Work item
The result should consist solely of the line containing "theorem test_h30_no_attempts : look" and the lines that follow it below, each reproduced exactly, the last line included.

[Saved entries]
-- ==== Sys2Proof/Tests/Slice0.lean ====
section
/-! SUPPORT. The model's own tests: the checks of WellFormed, each constructor's decoding from words written out from the
spec's encodings, one-step tests whose expected values are those of spec/95_test_vectors.md, and for every statement with
hypotheses a state and operands that meet them. -/

open Sys2Proof Sys2Proof.Machine Sys2Proof.Claims

namespace Sys2Proof.Tests

/-! WellFormed: an ill-formed term for each check. -/

/-- 30_encoding.md R103: a payload of 65534 bytes is the longest. -/
theorem test_wellFormed_longest_payload : (Instr.frame 0x02#8 (List.replicate 65534 0x00#8)).wellFormed = true := by
  simp only [Instr.wellFormed, List.length_replicate]; decide

/-- 30_encoding.md R103: L = 65536 does not fit the length field. -/
theorem test_wellFormed_refuses_long_payload :
    (Instr.frame 0x02#8 (List.replicate 65535 0x00#8)).wellFormed = false := by
  simp only [Instr.wellFormed, List.length_replicate]; decide

/-- 43_sequencer.md R237: 0x83 and 0x84 are the rows FRAME_ACK and FRAME_NACK. -/
theorem test_wellFormed_refuses_ack_as_other :
    (Instr.frameOtherId 0x83#8).wellFormed = false ∧ (Instr.frameOtherId 0x84#8).wellFormed = false ∧
      (Instr.frameOtherId 0x85#8).wellFormed = true := by decide

/-! Decode: words written out from the spec's encodings. -/

/-- The keys of the sixteen reads: dir = 0, bits [5:0] the offset (30_encoding.md R114, R116; opcode_table.json). -/
theorem test_decode_reads :
    ([0b0000000#8, 0b0000100#8, 0b0001000#8, 0b0001100#8, 0b0010000#8, 0b0010100#8, 0b0011000#8, 0b0011100#8,
      0b0100000#8, 0b0100100#8, 0b0101000#8, 0b0101100#8, 0b0110000#8, 0b0110100#8, 0b0111000#8, 0b0111100#8].map
        fun k => (decode .bus [k]).toOption) =
    [Instr.rdId, .rdCmd, .rdStatus, .rdConfig, .rdTxLen, .rdTxIndex, .rdTxData, .rdRxLen, .rdRxIndex, .rdRxData,
      .rdAttempts, .rdIrrCount, .rdRxPos, .rdTxPos, .rdState, .rdReserved3C].map fun i => some (i, []) := by decide

/-- The keys of the sixteen writes: dir = 1; the value 0x12345678 follows, low byte first (log entry 16). -/
theorem test_decode_writes :
    ([0b1000000#8, 0b1000100#8, 0b1001000#8, 0b1001100#8, 0b1010000#8, 0b1010100#8, 0b1011000#8, 0b1011100#8,
      0b1100000#8, 0b1100100#8, 0b1101000#8, 0b1101100#8, 0b1110000#8, 0b1110100#8, 0b1111000#8, 0b1111100#8].map
        fun k => (decode .bus [k, 0x78#8, 0x56#8, 0x34#8, 0x12#8]).toOption) =
    [Instr.wrId 0x12345678#32, .wrCmd 0x12345678#32, .wrStatus 0x12345678#32, .wrConfig 0x12345678#32,
      .wrTxLen 0x12345678#32, .wrTxIndex 0x12345678#32, .wrTxData 0x12345678#32, .wrRxLen 0x12345678#32,
      .wrRxIndex 0x12345678#32, .wrRxData 0x12345678#32, .wrAttempts 0x12345678#32, .wrIrrCount 0x12345678#32,
      .wrRxPos 0x12345678#32, .wrTxPos 0x12345678#32, .wrState 0x12345678#32,
      .wrReserved3C 0x12345678#32].map fun i => some (i, []) := by decide

/-- Command words: OP = bits [3:0], bits [31:4] ignored (30_encoding.md R110 to R113). -/
theorem test_decode_commands :
    ([[0x00#8, 0x00#8, 0x00#8, 0x80#8], [0xF1#8, 0xFF#8, 0xFF#8, 0xFF#8], [0x02#8, 0x00#8, 0x00#8, 0x00#8],
      [0x13#8, 0x00#8, 0x00#8, 0x00#8], [0x04#8, 0x00#8, 0x00#8, 0x00#8], [0x27#8, 0x00#8, 0x00#8, 0x00#8],
      [0x08#8, 0x00#8, 0x00#8, 0x00#8], [0x0F#8, 0x00#8, 0x00#8, 0x00#8]].map fun b => (decode .cmd b).toOption) =
    [Instr.cmdNop 0x8000000#28, .cmdRecv 0xFFFFFFF#28, .cmdXmit 0#28, .cmdSend 1#28, .cmdReserved4to7 0#2 0#28,
      .cmdReserved4to7 3#2 2#28, .cmdReserved8toF 0#3 0#28, .cmdReserved8toF 7#3 0#28].map fun i => some (i, []) := by
  decide

/-- Frames of 95_test_vectors.md section 0 (ACK(02), IRR, T02), with bytes left over behind the last (R100, R108). -/
theorem test_decode_frames :
    (decode .wire [0xA0#8, 0xA1#8, 0x00#8, 0x02#8, 0x83#8, 0x02#8, 0x81#8, 0x0D#8, 0x0A#8]).toOption =
      some (.frame 0x83#8 [0x02#8], []) ∧
    (decode .wire [0xA0#8, 0xA1#8, 0x00#8, 0x04#8, 0xA8#8, 0x00#8, 0x00#8, 0x00#8, 0xA8#8, 0x0D#8, 0x0A#8]).toOption =
      some (.frame 0xA8#8 [0x00#8, 0x00#8, 0x00#8], []) ∧
    (decode .wire [0xA0#8, 0xA1#8, 0x00#8, 0x01#8, 0x02#8, 0x02#8, 0x0D#8, 0x0A#8, 0xA0#8, 0xA1#8]).toOption =
      some (.frame 0x02#8 [], [0xA0#8, 0xA1#8]) := by decide

/-- The three identifiers of a SEND wait (43_sequencer.md R237; 30_encoding.md R106). -/
theorem test_decode_frame_ids :
    ([0x83#8, 0x84#8, 0xA8#8].map fun b => (decode .frameId [b]).toOption) =
      [Instr.frameAck, .frameNack, .frameOtherId 0xA8#8].map fun i => some (i, []) := by decide

/-- Bytes that are no instruction are refused by name: a bad preamble, L = 0 (D5), the marker 0D 0B (D7), a wrong
checksum (W2), a body cut short, an offset that is no multiple of 4 (H21), a key of more than 7 bits. -/
theorem test_decode_rejects :
    decode .wire [0xA0#8, 0xA2#8, 0x00#8, 0x01#8, 0x02#8, 0x02#8, 0x0D#8, 0x0A#8] = .error .badPreamble ∧
    decode .wire [0xA0#8, 0xA1#8, 0x00#8, 0x00#8, 0x00#8, 0x0D#8, 0x0A#8] = .error .zeroLength ∧
    decode .wire [0xA0#8, 0xA1#8, 0x00#8, 0x02#8, 0x83#8, 0x02#8, 0x81#8, 0x0D#8, 0x0B#8] = .error .badEndMarker ∧
    decode .wire [0xA0#8, 0xA1#8, 0x00#8, 0x02#8, 0x83#8, 0x02#8, 0x85#8, 0x0D#8, 0x0A#8] = .error .badChecksum ∧
    decode .wire [0xA0#8, 0xA1#8, 0x00#8, 0x02#8, 0x83#8, 0x02#8, 0x81#8, 0x0D#8] = .error .truncated ∧
    decode .bus [0x0A#8] = .error .badOffset ∧ decode .bus [0x80#8] = .error .spareKeyBit := by
  refine ⟨rfl, rfl, rfl, rfl, rfl, rfl, rfl⟩

/-- E3 and E10 of 95_test_vectors.md: no byte is escaped, and L = 256 goes out as 0x01 0x00 (30_encoding.md R101, R107). -/
theorem test_encode_frames :
    encode (.frame 0x30#8 [0xA0#8, 0xA1#8, 0x0D#8, 0x0A#8]) =
      [0xA0#8, 0xA1#8, 0x00#8, 0x05#8, 0x30#8, 0xA0#8, 0xA1#8, 0x0D#8, 0x0A#8, 0x36#8, 0x0D#8, 0x0A#8] ∧
    (encode (.frame 0x55#8 (List.replicate 255 0x00#8))).take 4 = [0xA0#8, 0xA1#8, 0x01#8, 0x00#8] := by
  exact ⟨by decide, by decide +kernel⟩

/-- Words of the opcode table: RD_STATUS, WR_TX_LEN, CMD_SEND, FRAME_NACK (log entry 17). -/
theorem test_decode_table_words :
    decodeTableWord 8 0x08 = some .rdStatus ∧ decodeTableWord 8 0x50 = some (.wrTxLen 0#32) ∧
      decodeTableWord 8 0x03 = some (.cmdSend 0#28) ∧ decodeTableWord 8 0x84 = some .frameNack := by decide

/-! States of 95_test_vectors.md. -/

/-- What a next state holds. -/
def look {α : Type} (f : State → α) : Outcome State → Option α
  | .next t => some (f t)
  | .fault _ => none
  | .refused _ => none

/-- A running RECV, as H24 leaves it. -/
def recvS : State := { State.reset with busy := true, op := .recv, sqst := .recv, rxst := .seek1 }

/-- TX_BUF and TX_LEN loaded with T02. -/
def loadedS : State := { State.reset with txLen := 1, txIndex := 1, txBuf := [(0, 0x02#8)] }

/-- An XMIT of T02 that has just been accepted. -/
def xmitS : State := { loadedS with busy := true, op := .xmit, sqst := .xmit }

/-- The wait of a SEND of T02, first attempt. -/
def waitS : State :=
  { loadedS with
    busy := true, op := .send, sqst := .recv, rxst := .seek1, attempts := 1, txPos := 8, txXor := 0x02#8 }

/-- A SEND of T02 that has just been accepted. -/
def sendS : State := { loadedS with busy := true, op := .send, sqst := .xmit, attempts := 1 }

/-- The wait of a SEND of T02 with the body of ACK(02) received. -/
def ackS : State :=
  { waitS with
    sqst := .idle, rxst := .idle, rxLen := 2, rxPos := 5, rxXor := 0x81#8,
    rxBuf := [(0, 0x83#8), (1, 0x02#8), (2, 0x81#8), (3, 0x0D#8), (4, 0x0A#8)] }

/-- STATUS = 0x1016, the start of H16 and H17. -/
def h16S : State := { State.reset with op := .recv, result := .ok, done := true, cmdErr := true }

/-- The reset input asserted, with a byte written in TX_BUF. -/
def heldS : State := { State.reset with inReset := true, txBuf := [(0, 0x02#8)] }

/-! Host access vectors. -/

theorem test_h1_h2_reads : look (·.resp) (exec .rdId .reset) = some (.data 0x534B0007#32) ∧
    look (·.resp) (exec .rdConfig .reset) = some (.data 0x00000503#32) := by decide

theorem test_h5_reserved_op :
    look (·.statusWord) (exec (.wrCmd 0x4#32) .reset) = some 0x00000004#32 ∧
    look (·.statusWord) (exec (.cmdReserved4to7 0#2 0#28) .reset) = some 0x00000004#32 ∧
    look (·.statusWord) (exec (.cmdReserved8toF 7#3 0#28) .reset) = some 0x00000004#32 := by decide

theorem test_h7_nop : look (·.statusWord) (exec (.wrCmd 0x10#32) .reset) = some 0#32 ∧
    look (·.statusWord) (exec (.cmdNop 1#28) recvS) = some 0x00001001#32 := by decide

theorem test_h8_h9_empty_frame :
    look (fun t => (t.statusWord, t.txValid)) (exec (.wrCmd 0x2#32) .reset) = some (0x00000004#32, false) ∧
    look (fun t => (t.statusWord, t.attempts)) (exec (.wrCmd 0x3#32) .reset) = some (0x00000004#32, 0) := by decide

theorem test_h10_tx_data_wraps :
    look (fun t => (t.txIndex, t.txByte 65535)) (exec (.wrTxData 0x1AB#32) { State.reset with txIndex := 0xFFFF#16 }) =
      some (0, 0xAB#8) ∧
    look (·.resp) (exec .rdTxData { State.reset with txIndex := 0xFFFF#16, txBuf := [(65535, 0xAB#8)] }) =
      some (.data 0x000000AB#32) := by decide

theorem test_h11_h12_tx_len : look (·.txLen) (exec (.wrTxLen 0x10000#32) .reset) = some 0 ∧
    look (·.txLen) (exec (.wrTxLen 0xFFFF#32) .reset) = some 0xFFFF#16 := by decide

theorem test_h13_rx_data_past_the_end :
    look (·.resp) (exec .rdRxData { State.reset with rxIndex := 65538 }) = some (.data 0#32) ∧
    look (·.resp) (exec .rdRxData { State.reset with rxIndex := 65537, rxBuf := [(65537, 0x0A#8)] }) =
      some (.data 0x0000000A#32) := by decide

theorem test_h14_rx_index : look (·.rxIndex) (exec (.wrRxIndex 0x3FFFF#32) .reset) = some 0x1FFFF#17 ∧
    look (·.rxIndex) (exec (.wrRxIndex 3#32) recvS) = some 3 := by decide

theorem test_h15_config : look (·.configWord) (exec (.wrConfig 0xFFFFFFFF#32) .reset) = some 0x0001FFFF#32 := by decide

theorem test_h16_h17_status_w1c :
    h16S.statusWord = 0x00001016#32 ∧
    look (·.statusWord) (exec (.wrStatus 0xFFFFFFFF#32) h16S) = some 0x00001010#32 ∧
    look (·.statusWord) (exec (.wrStatus 0x2#32) h16S) = some 0x00001014#32 := by decide

theorem test_h18_to_h20_ignored_writes :
    look id (exec (.wrId 0#32) .reset) = some { State.reset with resp := .done } ∧
    look id (exec (.wrState 0xFFFFFFFF#32) .reset) = some { State.reset with resp := .done } ∧
    look id (exec (.wrReserved3C 1#32) .reset) = some { State.reset with resp := .done } := by decide

theorem test_h21_to_h23_admission :
    look (·.resp) (step { State.reset with agenda := [.host ⟨.read, 0x0A, 4, 0⟩] }) = some .busError ∧
    look (fun t => (t.resp, t.cmdErr)) (step { State.reset with agenda := [.host ⟨.write, 0x08, 1, 2⟩] }) =
      some (.busError, false) ∧
    look (·.resp) (step { State.reset with agenda := [.host ⟨.read, 0x40, 4, 0⟩] }) = some .none := by decide

theorem test_h24_recv : look (fun t => (t.statusWord, t.stateWord)) (exec (.wrCmd 1#32) .reset) =
    some (0x00001001#32, 0x00000021#32) := by decide

theorem test_h25_h28_refused_while_busy :
    look (fun t => (t.statusWord, t.txIndex)) (exec (.wrTxData 0x05#32) recvS) = some (0x00001005#32, 0) ∧
    look (fun t => (t.statusWord, t.stateWord)) (exec (.wrCmd 0x1#32) recvS) =
      some (0x00001005#32, 0x00000021#32) := by decide

theorem test_h30_no_attempts : look (fun t => (t.statusWord, t.attempts)) (exec (.wrCmd 3#32)
    { loadedS with maxAttempts := 0 }) = some (0x000030A2#32, 0) := by decide

theorem test_h31_irq : look (·.irq) (exec (.wrConfig 0x00010503#32) { State.reset with done := true }) = some true ∧
    look (·.irq) (exec (.wrStatus 0x2#32) { State.reset with done := true, ie := true }) = some false := by decide

/-- P2 row 6: a SEND at its first byte; and the codes of R42 in a STATE read of a running receiver. -/
theorem test_p2_state_codes :
    look (·.resp) (exec .rdState sendS) = some (.data 0x00000010#32) ∧
    ([RxSt.seek2, .lenH, .lenL, .body].map fun x => look (·.resp) (exec .rdState { recvS with rxst := x })) =
      [some (.data 0x22#32), some (.data 0x23#32), some (.data 0x24#32), some (.data 0x25#32)] := by decide

/-! Encoder vectors: the last answer of E1, E5 and E7. -/

theorem test_e1_last_byte :
    look (fun t => (t.statusWord, t.stateWord, t.txPos)) (step
      { xmitS with txPos := 7, txXor := 0x02#8, agenda := [.tx .accept] }) = some (0x00002012#32, 0x00020000#32, 8) ∧
    ({ xmitS with txPos := 7 } : State).txLast = true ∧ ({ xmitS with txPos := 7 } : State).txData = 0x0A#8 := by decide

theorem test_e5_error_at_once :
    look (fun t => (t.statusWord, t.stateWord, t.txPos, t.sent)) (step { xmitS with agenda := [.tx .error] }) =
      some (0x00002072#32, 0#32, 0, []) := by decide

theorem test_e7_error_at_the_end :
    look (fun t => (t.statusWord, t.stateWord, t.txPos)) (step
      { xmitS with
        txLen := 2, txBuf := [(0, 0x02#8), (1, 0x01#8)], txPos := 8, txXor := 0x03#8, agenda := [.tx .error] }) =
      some (0x00002072#32, 0x00030000#32, 8) := by decide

Exercise output
theorem test_h30_no_attempts : look (fun t => (t.statusWord, t.attempts)) (exec (.wrCmd 3#32)
    { loadedS with maxAttempts := 0 }) = some (0x000030A2#32, 0) := by decide

theorem test_h31_irq : look (·.irq) (exec (.wrConfig 0x00010503#32) { State.reset with done := true }) = some true ∧
    look (·.irq) (exec (.wrStatus 0x2#32) { State.reset with done := true, ie := true }) = some false := by decide

/-- P2 row 6: a SEND at its first byte; and the codes of R42 in a STATE read of a running receiver. -/
theorem test_p2_state_codes :
    look (·.resp) (exec .rdState sendS) = some (.data 0x00000010#32) ∧
    ([RxSt.seek2, .lenH, .lenL, .body].map fun x => look (·.resp) (exec .rdState { recvS with rxst := x })) =
      [some (.data 0x22#32), some (.data 0x23#32), some (.data 0x24#32), some (.data 0x25#32)] := by decide

/-! Encoder vectors: the last answer of E1, E5 and E7. -/

theorem test_e1_last_byte :
    look (fun t => (t.statusWord, t.stateWord, t.txPos)) (step
      { xmitS with txPos := 7, txXor := 0x02#8, agenda := [.tx .accept] }) = some (0x00002012#32, 0x00020000#32, 8) ∧
    ({ xmitS with txPos := 7 } : State).txLast = true ∧ ({ xmitS with txPos := 7 } : State).txData = 0x0A#8 := by decide

theorem test_e5_error_at_once :
    look (fun t => (t.statusWord, t.stateWord, t.txPos, t.sent)) (step { xmitS with agenda := [.tx .error] }) =
      some (0x00002072#32, 0#32, 0, []) := by decide

theorem test_e7_error_at_the_end :
    look (fun t => (t.statusWord, t.stateWord, t.txPos)) (step
      { xmitS with
        txLen := 2, txBuf := [(0, 0x02#8), (1, 0x01#8)], txPos := 8, txXor := 0x03#8, agenda := [.tx .error] }) =
      some (0x00002072#32, 0x00030000#32, 8) := by decide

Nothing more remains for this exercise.